Disgusted by the carnage, Anna stumbled up the stairs to the doors of the hotel, supported by two suited men. They guided her into the building, through the gold adorned lobby and into an elevator. The doors closed behind them and she was left staring at a thousand reflections in the mirrored walls. The virtue promoting she witnessed was far more violent than she had imagined. But it served the boy right, meddling with illegal substances. The elevator chimed, Anna had reached her destination.

The elevator doors opened and Anna walked into the most beautiful room she had ever seen. Walls adorned in gold motifs were illuminated by meter long crystal chandeliers and stretched as far as she could see. Marble arches lined the room, with planters housing budding fruit trees and poppy flowers sprouting from the soil. The carpet was entirely crushed velvet, and small tables filled the floor, all draped with crisp white table cloths, fine china and golden silverware. It seemed as if thousands of people filled the room, each woman dressed in couture with fine jewelry refracting light onto her peachy skin and each man in an impeccably tailored suit with perfectly combed hair brushing their white collars.

Waiters in Tuxedos waded through clusters of party goers, and one approached Anna, now standing in the center of the room, taking in its majesty.

“Truffle?”

“To lower anxiety and brighten spirits,” the waiter said, holding out a small gold flaked mushroom. A woman adorned in a royal blue dress and pink rubies, eyes shimmering red and fighting control over a fit of giggles, looked over to Anna and remarked

“I would take him up on that offer,” her huge pupils struggling to fix themselves on Anna.

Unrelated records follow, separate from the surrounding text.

-- ==== Sys2Proof/Tests/Slice0.lean ====
section
/-! SUPPORT. The model's own tests: ill-formed operations are refused, words written out from the spec's encodings
decode, single steps do what the spec's examples say, and every statement's hypotheses are met by a concrete state.
Expected values are the spec's (the examples of its rules, 95_test_vectors.md, or its formulas by hand). -/

namespace Sys2Proof.Tests

open Sys2Proof Sys2Proof.Machine

/-! ### Ill-formed operations are refused (WellFormed.lean), one for each check -/

theorem test_wf_csrDataWord_lanes : Instr.wf (.csrDataWord .wr .two 0x00010203) = false := by decide
theorem test_wf_csrDataWord_ok : Instr.wf (.csrDataWord .wr .two 0x00000203) = true := by decide
theorem test_wf_pramFirstWord_noLane : Instr.wf (.pramFirstWord .rd 0 0 0) = false := by decide
theorem test_wf_pramFirstWord_tooMany : Instr.wf (.pramFirstWord .rd 3 2 0) = false := by decide
theorem test_wf_pramFirstWord_lanes : Instr.wf (.pramFirstWord .wr 2 2 0x02010001) = false := by decide
theorem test_wf_pramNextWord_noLane : Instr.wf (.pramNextWord .rd 0 0) = false := by decide
theorem test_wf_pramNextWord_tooMany : Instr.wf (.pramNextWord .rd 5 0) = false := by decide
theorem test_wf_pramNextWord_lanes : Instr.wf (.pramNextWord .wr 3 0x01000000) = false := by decide
theorem test_wf_read_empty : Instr.wf (.read 0x0120 0) = false := by decide
theorem test_wf_read_wraps : Instr.wf (.read 0xFFFF 2) = false := by decide
theorem test_wf_read_top : Instr.wf (.read 0xFFFF 1) = true := by decide
theorem test_wf_write_empty : Instr.wf (.write 0x0120 []) = false := by decide
theorem test_wf_pollBusyClear_reg : Instr.wf (.pollBusyClear 0x300) = false := by decide
theorem test_wf_pollFifoAvail_reg : Instr.wf (.pollFifoAvail 0x304) = false := by decide
theorem test_wf_pramRead_range : Instr.wf (.pramRead 0x1000 0) = false := by decide
theorem test_wf_pramWrite_range : Instr.wf (.pramWrite 0xFFFF [1, 2]) = false := by decide
theorem test_wf_chunk_nothing : Instr.wf (.chunk 0x0120 0) = false := by decide

/-! ### Decoding, from the encodings of 30_encoding.md -/

/-- R140's example. -/
theorem test_decode_WRITE_WORD : decode .frame [0x02, 0x03, 0x04, 0x20, 0x02, 0x01, 0xC0] =
    .ok (.writeWord 0x304 0xC0010220) := by decide
/-- R141's example. -/
theorem test_decode_SERIAL_READ_WORD : decode .frame [0x03, 0x00, 0x64, 0, 0, 0, 0] = .ok (.serialReadWord 0x064) := by
  decide
/-- R142's example. -/
theorem test_decode_FAST_READ_WORD : decode .frame [0x0B, 0x03, 0x04, 0, 0, 0, 0, 0] =
    .ok (.fastReadWord 0x304) := by decide
theorem test_decode_BURST_OPEN_WRITE : decode .frame [0x02, 0x00, 0x20] = .ok .burstOpenWrite := by decide
theorem test_decode_BURST_OPEN_READ : decode .frame [0x0B, 0x00, 0x00, 0x00] = .ok .burstOpenRead := by decide
/-- R146's example. -/
theorem test_decode_BURST_PUSH : decode .writeBurst [0x03, 0x04, 0x05, 0x06] = .ok (.burstPush 0x06050403) := by decide
theorem test_decode_BURST_POP : decode .readBurst [0, 0, 0, 0] = .ok .burstPop := by decide
theorem test_decode_RESET_SQI_FRAME : decode .frame [0xFF] = .ok .resetSqiFrame := by decide
/-- `11000000000000ss a…`: `s = 1`, address 0x0220 (R110). -/
theorem test_decode_CSRCMD_READ : decode .csrCmd [0xC0, 0x01, 0x02, 0x20] = .ok (.csrcmdRead .two 0x0220) := by decide
/-- `10000000000000ss a…`: `s = 2`, address 0x0120 (R110). -/
theorem test_decode_CSRCMD_WRITE : decode .csrCmd [0x80, 0x02, 0x01, 0x20] = .ok (.csrcmdWrite .four 0x0120) := by
  decide
theorem test_decode_PRAMCMD_ABORT : decode (.pramCmd .rd) [0x40, 0, 0, 0] = .ok (.pramcmdAbort .rd) := by decide
theorem test_decode_PRAMCMD_START : decode (.pramCmd .wr) [0x80, 0, 0, 0] = .ok (.pramcmdStart .wr) := by decide
/-- `l… a…`: 6 bytes at 0x1002 (R114, R181's example). -/
theorem test_decode_PRAM_ADDRLEN : decode (.addrLen .wr) [0x00, 0x06, 0x10, 0x02] = .ok (.pramAddrlen .wr 6 0x1002) := by
  decide
theorem test_decode_PRAM_STATUS : decode (.pramStatus .rd) [0x80, 0x02, 0x00, 0x01] = .ok (.pramStatus .rd 0x80020001) := by
  decide
theorem test_decode_CSR_STATUS : decode .csrStatus [0x40, 0x01, 0x02, 0x20] = .ok (.csrStatus 0x40010220) := by decide
/-- R115: two payload bytes, lanes 2 and 3 zero. -/
theorem test_decode_CSR_DATA_WORD : decode (.csrData .wr .two) [0x00, 0x00, 0xBB, 0xAA] =
    .ok (.csrDataWord .wr .two 0x0000BBAA) := by decide
/-- R185's example: bytes 01 02 in lanes 2 and 3. -/
theorem test_decode_PRAM_FIRST_WORD : decode (.firstWord .wr 2 2) [0x02, 0x01, 0x00, 0x00] =
    .ok (.pramFirstWord .wr 2 2 0x02010000) := by decide
theorem test_decode_PRAM_NEXT_WORD : decode (.nextWord .wr 4) [0x06, 0x05, 0x04, 0x03] =
    .ok (.pramNextWord .wr 4 0x06050403) := by decide
/-- R125: `00`, `01`, `10`, `11`; the packing into bytes is log 32. -/
theorem test_decode_INIT : decode .hostRequest [0x00] = .ok .init := by decide
theorem test_decode_RESET : decode .hostRequest [0x01] = .ok .reset := by decide
theorem test_decode_READ : decode .hostRequest [0x02, 0x0F, 0x01, 0x00, 0x06] = .ok (.read 0x0F01 6) := by decide
theorem test_decode_WRITE : decode .hostRequest [0x03, 0x01, 0x22, 0x00, 0x02, 0xAA, 0xBB] =
    .ok (.write 0x0122 [0xAA, 0xBB]) := by decide
/-- A row of width 0 is entered by its name (R128). -/
theorem test_decode_AL_REFRESH : decodeToken (.named .alRefresh) = .ok .alRefresh := by decide
theorem test_decode_named_with_encoding : decodeToken (.named .init) = .error .hasEncoding := by decide

/-! Rejections (R120, R107, R106). -/

theorem test_reject_opcode : decode .frame [0x05, 0, 0] = .error .unknownOpcode := by decide
theorem test_reject_emptyFrame : decode .frame [] = .error .emptyFrame := by decide
theorem test_reject_length : decode .frame [0x02, 0x03, 0x04, 0x20] = .error .frameLength := by decide
theorem test_reject_burstAddress : decode .frame [0x02, 0x00, 0x24] = .error .burstAddress := by decide
theorem test_reject_wordLength : decode .csrStatus [0x02, 0x00, 0x24] = .error .wordLength := by decide
theorem test_reject_sizeCode3 : decode .csrCmd [0x80, 0x03, 0x01, 0x20] = .error .sizeCode3 := by decide
theorem test_reject_csrBits : decode .csrCmd [0x84, 0x00, 0x01, 0x20] = .error .csrCommandBits := by decide
theorem test_reject_pramBits : decode (.pramCmd .rd) [0xC0, 0, 0, 0] = .error .pramCommandBits := by decide
theorem test_reject_lanes : decode (.csrData .wr .one) [0x00, 0x00, 0x01, 0xAA] = .error .unusedLanes := by decide
theorem test_reject_laneRange : decode (.nextWord .rd 5) [0, 0, 0, 0] = .error .laneRange := by decide
theorem test_reject_request : decode .hostRequest [0x03, 0x01, 0x22, 0x00, 0x02, 0xAA] = .error .hostRequestForm := by
  decide

/-! ### States for the tests -/

/-- The example parameters of 00_scope.md R7, with a bus that can fault or cannot. -/
def params (faults : Bool) : Params := ⟨some 3, 0x0220, .fast, 0x00, 0x00, 0x87654321, 0x40, false, faults⟩

/-- A block at rest whose environment answers `script`. -/
def resting (script : List Reply) (faults : Bool := true) : State :=
  { State.reset with
    vis := ⟨0x0004, 0, false⟩
    env := ⟨params faults, script, none, [], .off, 1⟩ }

/-- The block inside an open burst. -/
def inBurst (d : Dir) (script : List Reply) : State :=
  { resting script with
    seq := ⟨.pBWord, .burst, false⟩
    wire := ⟨true, some d⟩ }

/-- A block at rest whose reset input is applied before the next response. -/
def beforeRsp (script : List Reply) : State := { resting script with env.resetIn := .beforeRsp }

/-- Scripted bytes. -/
def bytes (bs : List Byte) : List Reply := bs.map Reply.byte

/-- Answers of these bytes, then a bus fault. -/
def cutAt (bs : List Byte) : List Reply := bytes bs ++ Reply.fault :: []

/-- The bytes sent in a step. -/
def sent : Result → List Byte
  | .next s => s.trace.filterMap fun e => match e with
    | .xfer mosi _ => some mosi
    | .xferFault mosi => some mosi
    | .req _ _ _ _ | .csAssert | .csDeassert | .rsp _ _ _ => none
  | .fault _ | .refused _ => []

/-- A projection of the next state. -/
def got {α : Type} (f : State → α) (dflt : α) : Result → α
  | .next s => f s
  | .fault _ | .refused _ => dflt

Not wanting to be disrespectful, Anna took an orderve/ hors d’oeuvre from the silver platter and the waiter walked away, continuing the distribution. The truffle was earthy, almost acrid, incongruous with its surroundings, but as she continued, its calming effects started kicking in, soothing her senses.

As she ventured deeper into the room, the tables gave way to feather floor cushions, inhabited by party goers who had traded their suits for velvet robes and slippers, and seemed to be playing flutes over tables, exhaling clouds of frost that glistened under the chandeliers. Feeling a new wave of optimism and levity, Anna joined a handsome man and tried the flute out for herself, inhaling a breath of powdered poppies and exhaling a puff of frost. She allowed happiness to flow through her body and exhaled her worries. Her eyes started to droop, and she rested her head on the pillow.

An hour later, Anna awoke to a room echoing with laughter. Illuminated in a strobing red light, dancer’s necks stretched far into the air and the weight of the heads attached pulled them down, bending into Anna’s vision and laughing in her face. The chandeliers rained diamonds onto her and the poppies were growing into a thick forest, blocking her exit.

Anna ran. Ran through the thickening forest, crystals impaling her back, her legs buckling under her. She tripped, a dancing couple waltzed out of her way, cackling at her. The forest of poppies evaporated as she smashed through it, sending a sand storm of white powder onto the carpeting. She crawled into the elevator and face planted into the velvet.

Anna looked up into the mirrored walls of the elevator, limbs twitching in fear, lips a dark purple, her dress soaked in vomit and all one thousand of her eyes, glassy and motionless but no gurneys came.